16-го октября, приехав домой, я обнаружил повестку в военкомат, присланную 15-го с явкой на 16-е. 16-го пошел в ТЮЗ и взял справку, что ночь ночевал в части из-за концерта. К ней я приложил справку дома ДКА{150}, на которую я возлагал большие надежды и столь долго ждал, пока получил ее. Но меня назначили в часть, с явкой 17-го в 10 час. утра. Я побежал в театр брать расчет, но у меня отобрали предписание (Кильпио{151}) и велели наведаться в 6 час. Я побежал домой и продал костюм и пальто за 1300 руб., недавно выкупленные в ломбарде, и, прибежав в театр, в 4 часа уехал на концерт. Мы там ночевали. Я очень нервничал. Меня освободили{152}, и все смеялись надо мной, узнав, что я продал столь ценные теперь вещи в октябре. Мы из-за погоды или других причин отдыхали от бомб неделю{153}.

В первых числах ноября нас как будто щадили, но с 4-го числа нас начали мучить артиллерийскими обстрелами (раньше обстреливали окраины и заводы, а теперь центр города){154} и частыми бесконечными налетами.

7-го все-таки не налетали{155}, хотя очень обстреливали. У нас уже вырабатывалось какое-то безразличное отношение к тревоге: убьет – убьет{156}. Никто не был уверен, что доживет до завтра, и я считал количество выжитых военных дней. Мы думали, что после праздников нам дадут отдохнуть немного, но не тут-то было. В какой-то из дней в середине месяца были в Усть-Ижоре{157}. Когда мы слезли с поезда, попали под минный обстрел, но, к счастью, они не рвались близко, и политрук нас повел кружной дорогой. Было страшновато. Я впервые услышал вой мин. Самолеты налетали на город, и в небе рвались сотни снарядов. Над нашими головами пролетали тяжелые снаряды. Сплошной свист и треск в небе. Впервые я услышал полет снарядов на концерте в яхт-клубе. Это наши стреляли с взморья.

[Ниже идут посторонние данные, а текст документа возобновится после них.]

-- ==== Sys2Proof/Decode.lean ====
section
/-! DEFINITION. Decode and encode (30_encoding.md). Decoding of a word is total (R71) and depends on the word
alone (R84); decoding of bytes refuses, by name, only when fewer than two bytes are left (R63). -/

namespace Sys2Proof

/-- The primary key W[15:12] (R64, R67). -/
def family (w : Word) : BitVec 4 := w.extractLsb' 12 4

/-- `x` = W[11:8] (R64). -/
def fieldX (w : Word) : Reg := w.extractLsb' 8 4

/-- `y` = W[7:4] (R64). -/
def fieldY (w : Word) : Reg := w.extractLsb' 4 4

/-- `n` = W[3:0], also the sub-table key of families 0, 8 and E (R64, R68). -/
def fieldN (w : Word) : Nibble := w.extractLsb' 0 4

/-- `kk` = W[7:0], also the sub-table key of family F (R64, R68). -/
def fieldKK (w : Word) : Byte := w.extractLsb' 0 8

/-- `nnn` = W[11:0] (R64). -/
def fieldNNN (w : Word) : Addr12 := w.extractLsb' 0 12

/-- The sub-table of family 0 (R72). -/
def decodeFamily0 (w : Word) : Instr :=
  match fieldN w with
  | 0x0#4 => .cls
  | 0xE#4 => .ret
  | _ => .nop0 w

/-- The sub-table of family 8 (R73). -/
def decodeFamily8 (w : Word) : Instr :=
  match fieldN w with
  | 0x0#4 => .ldReg (fieldX w) (fieldY w)
  | 0x1#4 => .orReg (fieldX w) (fieldY w)
  | 0x2#4 => .andReg (fieldX w) (fieldY w)
  | 0x3#4 => .xorReg (fieldX w) (fieldY w)
  | 0x4#4 => .addReg (fieldX w) (fieldY w)
  | 0x5#4 => .sub (fieldX w) (fieldY w)
  | 0x6#4 => .shr (fieldX w) (fieldY w)
  | 0x7#4 => .subn (fieldX w) (fieldY w)
  | 0xE#4 => .shl (fieldX w) (fieldY w)
  | _ => .nop8 w

/-- The sub-table of family E (R74). -/
def decodeFamilyE (w : Word) : Instr :=
  match fieldN w with
  | 0xE#4 => .skp (fieldX w)
  | 0x1#4 => .sknp (fieldX w)
  | _ => .nopE w

/-- The sub-table of family F (R75). -/
def decodeFamilyF (w : Word) : Instr :=
  match fieldKK w with
  | 0x07#8 => .ldVxDT (fieldX w)
  | 0x0A#8 => .ldVxK (fieldX w)
  | 0x15#8 => .ldDT (fieldX w)
  | 0x18#8 => .ldST (fieldX w)
  | 0x1E#8 => .addI (fieldX w)
  | 0x29#8 => .ldF (fieldX w)
  | 0x33#8 => .ldB (fieldX w)
  | 0x55#8 => .ldAtI (fieldX w)
  | 0x65#8 => .ldVxAtI (fieldX w)
  | _ => .nopF w

/-- `Decode(W)`: the primary table (R71). -/
def decodeWord (w : Word) : Instr :=
  match family w with
  | 0x0#4 => decodeFamily0 w
  | 0x1#4 => .jp (fieldNNN w)
  | 0x2#4 => .call (fieldNNN w)
  | 0x3#4 => .seImm (fieldX w) (fieldKK w)
  | 0x4#4 => .sneImm (fieldX w) (fieldKK w)
  | 0x5#4 => .seReg (fieldX w) (fieldY w)
  | 0x6#4 => .ldImm (fieldX w) (fieldKK w)
  | 0x7#4 => .addImm (fieldX w) (fieldKK w)
  | 0x8#4 => decodeFamily8 w
  | 0x9#4 => .sneReg (fieldX w) (fieldY w)
  | 0xA#4 => .ldI (fieldNNN w)
  | 0xB#4 => .jpV0 (fieldNNN w)
  | 0xC#4 => .rnd (fieldX w) (fieldKK w)
  | 0xD#4 => .drw (fieldX w) (fieldY w) (fieldN w)
  | 0xE#4 => decodeFamilyE w
  | _ => decodeFamilyF w

/-- The big-endian word of two consecutive bytes (R10, R45). -/
def wordOfBytes (hi lo : Byte) : Word := hi ++ lo

/-- The byte at the lower address of a stored word (R45). -/
def highByte (w : Word) : Byte := w.extractLsb' 8 8

/-- The byte at the higher address of a stored word (R45). -/
def lowByte (w : Word) : Byte := w.extractLsb' 0 8

/-- Why bytes do not decode. -/
inductive DecodeError where
  /-- Fewer than the two bytes of an instruction (R63). Safe. -/
  | truncated
  deriving DecidableEq, Repr

/-- Decode the first instruction of a byte sequence and give the rest back; exactly two bytes are consumed
(R63). -/
def decode : List Byte → Except DecodeError (Instr × List Byte)
  | hi :: lo :: rest => .ok (decodeWord (wordOfBytes hi lo), rest)
  | _ => .error .truncated

/-- The instruction of a row's word `w` of `nbits` bits, laid out as the hardware stores it (R45); bits above
`nbits` are 0, and no instruction is longer than 16 bits (R63). -/
def decodeTableWord (nbits w : Nat) : Option Instr :=
  if nbits ≤ 16 then
    let word : Word := BitVec.ofNat 16 (w % 2 ^ nbits)
    match decode [highByte word, lowByte word] with
    | .ok (i, _) => some i
    | .error _ => none
  else none

/-! ### The encoder -/

/-- A word of family `f` with a 12-bit address. -/
def packAddr (f : BitVec 4) (nnn : Addr12) : Word := f ++ nnn

/-- A word of family `f` with a register and a byte. -/
def packRegByte (f : BitVec 4) (x : Reg) (kk : Byte) : Word := f ++ x ++ kk

/-- A word of family `f` with two registers and a nibble. -/
def packRegs (f : BitVec 4) (x y : Reg) (n : Nibble) : Word := f ++ x ++ y ++ n

/-- The canonical word of an instruction (R81): the bits that take no part in decoding are as R81 writes them
(log 14). A NOP row keeps its own word. -/
def encode : Instr → Word
  | .cls => 0x00E0#16
  | .ret => 0x00EE#16
  | .jp nnn => packAddr 0x1#4 nnn
  | .call nnn => packAddr 0x2#4 nnn
  | .seImm x kk => packRegByte 0x3#4 x kk
  | .sneImm x kk => packRegByte 0x4#4 x kk
  | .seReg x y => packRegs 0x5#4 x y 0x0#4
  | .ldImm x kk => packRegByte 0x6#4 x kk
  | .addImm x kk => packRegByte 0x7#4 x kk
  | .ldReg x y => packRegs 0x8#4 x y 0x0#4
  | .orReg x y => packRegs 0x8#4 x y 0x1#4
  | .andReg x y => packRegs 0x8#4 x y 0x2#4
  | .xorReg x y => packRegs 0x8#4 x y 0x3#4
  | .addReg x y => packRegs 0x8#4 x y 0x4#4
  | .sub x y => packRegs 0x8#4 x y 0x5#4
  | .shr x y => packRegs 0x8#4 x y 0x6#4
  | .subn x y => packRegs 0x8#4 x y 0x7#4
  | .shl x y => packRegs 0x8#4 x y 0xE#4
  | .sneReg x y => packRegs 0x9#4 x y 0x0#4
  | .ldI nnn => packAddr 0xA#4 nnn
  | .jpV0 nnn => packAddr 0xB#4 nnn
  | .rnd x kk => packRegByte 0xC#4 x kk
  | .drw x y n => packRegs 0xD#4 x y n
  | .skp x => packRegByte 0xE#4 x 0x9E#8
  | .sknp x => packRegByte 0xE#4 x 0xA1#8
  | .ldVxDT x => packRegByte 0xF#4 x 0x07#8
  | .ldVxK x => packRegByte 0xF#4 x 0x0A#8
  | .ldDT x => packRegByte 0xF#4 x 0x15#8
  | .ldST x => packRegByte 0xF#4 x 0x18#8
  | .addI x => packRegByte 0xF#4 x 0x1E#8
  | .ldF x => packRegByte 0xF#4 x 0x29#8
  | .ldB x => packRegByte 0xF#4 x 0x33#8
  | .ldAtI x => packRegByte 0xF#4 x 0x55#8
  | .ldVxAtI x => packRegByte 0xF#4 x 0x65#8
  | .nop0 w => w
  | .nop8 w => w
  | .nopE w => w
  | .nopF w => w

/-- The mask and the match of the row of spec/opcode_table.json an instruction stands for. A default row (the four
NOP rows) matches only where no other row of its family does. -/
def Instr.row : Instr → Word × Word
  | .cls => (0xF00F#16, 0x0000#16)
  | .ret => (0xF00F#16, 0x000E#16)
  | .jp _ => (0xF000#16, 0x1000#16)
  | .call _ => (0xF000#16, 0x2000#16)
  | .seImm _ _ => (0xF000#16, 0x3000#16)
  | .sneImm _ _ => (0xF000#16, 0x4000#16)
  | .seReg _ _ => (0xF000#16, 0x5000#16)
  | .ldImm _ _ => (0xF000#16, 0x6000#16)
  | .addImm _ _ => (0xF000#16, 0x7000#16)
  | .ldReg _ _ => (0xF00F#16, 0x8000#16)
  | .orReg _ _ => (0xF00F#16, 0x8001#16)
  | .andReg _ _ => (0xF00F#16, 0x8002#16)
  | .xorReg _ _ => (0xF00F#16, 0x8003#16)
  | .addReg _ _ => (0xF00F#16, 0x8004#16)
  | .sub _ _ => (0xF00F#16, 0x8005#16)
  | .shr _ _ => (0xF00F#16, 0x8006#16)
  | .subn _ _ => (0xF00F#16, 0x8007#16)
  | .shl _ _ => (0xF00F#16, 0x800E#16)
  | .sneReg _ _ => (0xF000#16, 0x9000#16)
  | .ldI _ => (0xF000#16, 0xA000#16)
  | .jpV0 _ => (0xF000#16, 0xB000#16)
  | .rnd _ _ => (0xF000#16, 0xC000#16)
  | .drw _ _ _ => (0xF000#16, 0xD000#16)
  | .skp _ => (0xF00F#16, 0xE00E#16)
  | .sknp _ => (0xF00F#16, 0xE001#16)
  | .ldVxDT _ => (0xF0FF#16, 0xF007#16)
  | .ldVxK _ => (0xF0FF#16, 0xF00A#16)
  | .ldDT _ => (0xF0FF#16, 0xF015#16)
  | .ldST _ => (0xF0FF#16, 0xF018#16)
  | .addI _ => (0xF0FF#16, 0xF01E#16)
  | .ldF _ => (0xF0FF#16, 0xF029#16)
  | .ldB _ => (0xF0FF#16, 0xF033#16)
  | .ldAtI _ => (0xF0FF#16, 0xF055#16)
  | .ldVxAtI _ => (0xF0FF#16, 0xF065#16)
  | .nop0 _ => (0xF000#16, 0x0000#16)
  | .nop8 _ => (0xF000#16, 0x8000#16)
  | .nopE _ => (0xF000#16, 0xE000#16)
  | .nopF _ => (0xF000#16, 0xF000#16)

/-- The instruction's row is one of the table's four default rows. -/
def Instr.isNop : Instr → Bool
  | .nop0 _ | .nop8 _ | .nopE _ | .nopF _ => true
  | .cls | .ret | .jp _ | .call _ | .seImm _ _ | .sneImm _ _ | .seReg _ _ | .ldImm _ _ | .addImm _ _
  | .ldReg _ _ | .orReg _ _ | .andReg _ _ | .xorReg _ _ | .addReg _ _ | .sub _ _ | .shr _ _ | .subn _ _
  | .shl _ _ | .sneReg _ _ | .ldI _ | .jpV0 _ | .rnd _ _ | .drw _ _ _ | .skp _ | .sknp _ | .ldVxDT _
  | .ldVxK _ | .ldDT _ | .ldST _ | .addI _ | .ldF _ | .ldB _ | .ldAtI _ | .ldVxAtI _ => false

/-- The bits of a word that take part in its decoding: those the table's encoding column does not mark `-` (R68, R69,
R77). -/
def Instr.usedBits : Instr → Word
  | .cls | .ret => 0xF00F#16
  | .seReg _ _ | .sneReg _ _ => 0xFFF0#16
  | .skp _ | .sknp _ => 0xFF0F#16
  | .jp _ | .call _ | .seImm _ _ | .sneImm _ _ | .ldImm _ _ | .addImm _ _ | .ldReg _ _ | .orReg _ _ | .andReg _ _
  | .xorReg _ _ | .addReg _ _ | .sub _ _ | .shr _ _ | .subn _ _ | .shl _ _ | .ldI _ | .jpV0 _ | .rnd _ _
  | .drw _ _ _ | .ldVxDT _ | .ldVxK _ | .ldDT _ | .ldST _ | .addI _ | .ldF _ | .ldB _ | .ldAtI _ | .ldVxAtI _
  | .nop0 _ | .nop8 _ | .nopE _ | .nopF _ => 0xFFFF#16

/-- The two bytes of an instruction as memory holds them (R45). -/
def encodeBytes (i : Instr) : List Byte := [highByte (encode i), lowByte (encode i)]

end Sys2Proof
end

Хороша жизнь! Нечего сказать! Конечно, в 1000 раз лучше умереть, но, как ни бесконечно тянется этот ужас, знаешь, что он должен рано или поздно кончиться, и жить будет так легко и хорошо, и хочется пережить. Пережить такую войну! Шуточки сказать, я, как никто, знаю, как это трудно, но что же говорить тем, что на фронте, если я буду скулить? Страшное время! Сколько крови и страданий. За что? За тупость человеческую. Вечную, огромную, бесконечную. За жадность, за подлость – неискоренимые черты человека. Я пережил Ноябрьские праздники, которые, был уверен, что не переживу.

Вторая тетрадь

…ноября.[12]12
  Кусочек края ркп. утерян.


[Закрыть]
В то время, как мы играли на Маклина{158}, в 6–7 час. вечера во время воздушного налета была разбомблена вся Моховая. В госпитале – глазной лечебнице{159} напротив ТЮЗа – лежала неразорвавшаяся бомба, и спектакли из-за этого были отменены на целый месяц. На этот концерт мы прибыли через 10 минут, как прекратилась тревога в связи с артиллерийским обстрелом района. Во время тревоги мы играли концерт во втором этаже паршивого здания новой постройки для бойцов, прибывших с полуострова Ханко{160}{161}. В широком коридоре сидело около 500 человек отборных войск. Это мероприятие, конечно, было преступлением{162}. Я возмущался, но никто не разделял моей тревоги и считали меня трусом. Когда ехали домой, договорился с Черкасовой ехать ночевать в убежище Александринки{163}, но у Никольского передумал и поехал домой. Страшновато ехать через площадь Труда, часто подвергающуюся обстрелу, но проехал благополучно и выгадал. Нюра истопила печь, и ночь была спокойная. А Черкасова мучилась на скамейке в сыром и холодном подвале Александринки. Перед праздниками была облачная с осадками погода, и налетов не было целую неделю. Мы ждали, что за все это нам оплатится в праздники. Так оно и было, но все же 7-го его{164} не пустили к городу, были только обстрелы{165}.

Ноябрь.

Играл в первой половине месяца у героев Ханко в к[ино]т[еатре] «Гигант»{166}. В зале было около 3 тысяч народа. Наш часовой, поставленный в артистической, имел исключительно тупую физиономию. В конце концерта он оживился, когда с ним заговорили. Черкасова заявила ему, что, так как он не слышал нашего концерта, следующий будет посвящен ему. Оказывается, он не имел права с нами разговаривать, и это, очевидно, тоже влияло на вид его физиономии. Но все-таки она была очень тупой.

25 ноября.

Голод{167}. Вчера был концерт назначен в госпитале. Начало 2 ч. 30 мин. Но с 1 ч. 45 м. началась тревога и кончилась около 5-ти часов. После тревоги я решил все-таки поехать. Сразу оделся и вышел. Шел я по стенке, боясь снарядов, но, подойдя к 3-й линии, над головой просвистел снаряд и ударил где-то близко на Первой линии. Я скорей полез в ворота под арку. Пропустил один 42-й трамвай. Но люди ехали и шли как ни в чем не бывало{168}. Решился и я поехать. Ездил смутный, с тревогой в душе, но благополучно туда и, узнав, что концерта не будет, обратно.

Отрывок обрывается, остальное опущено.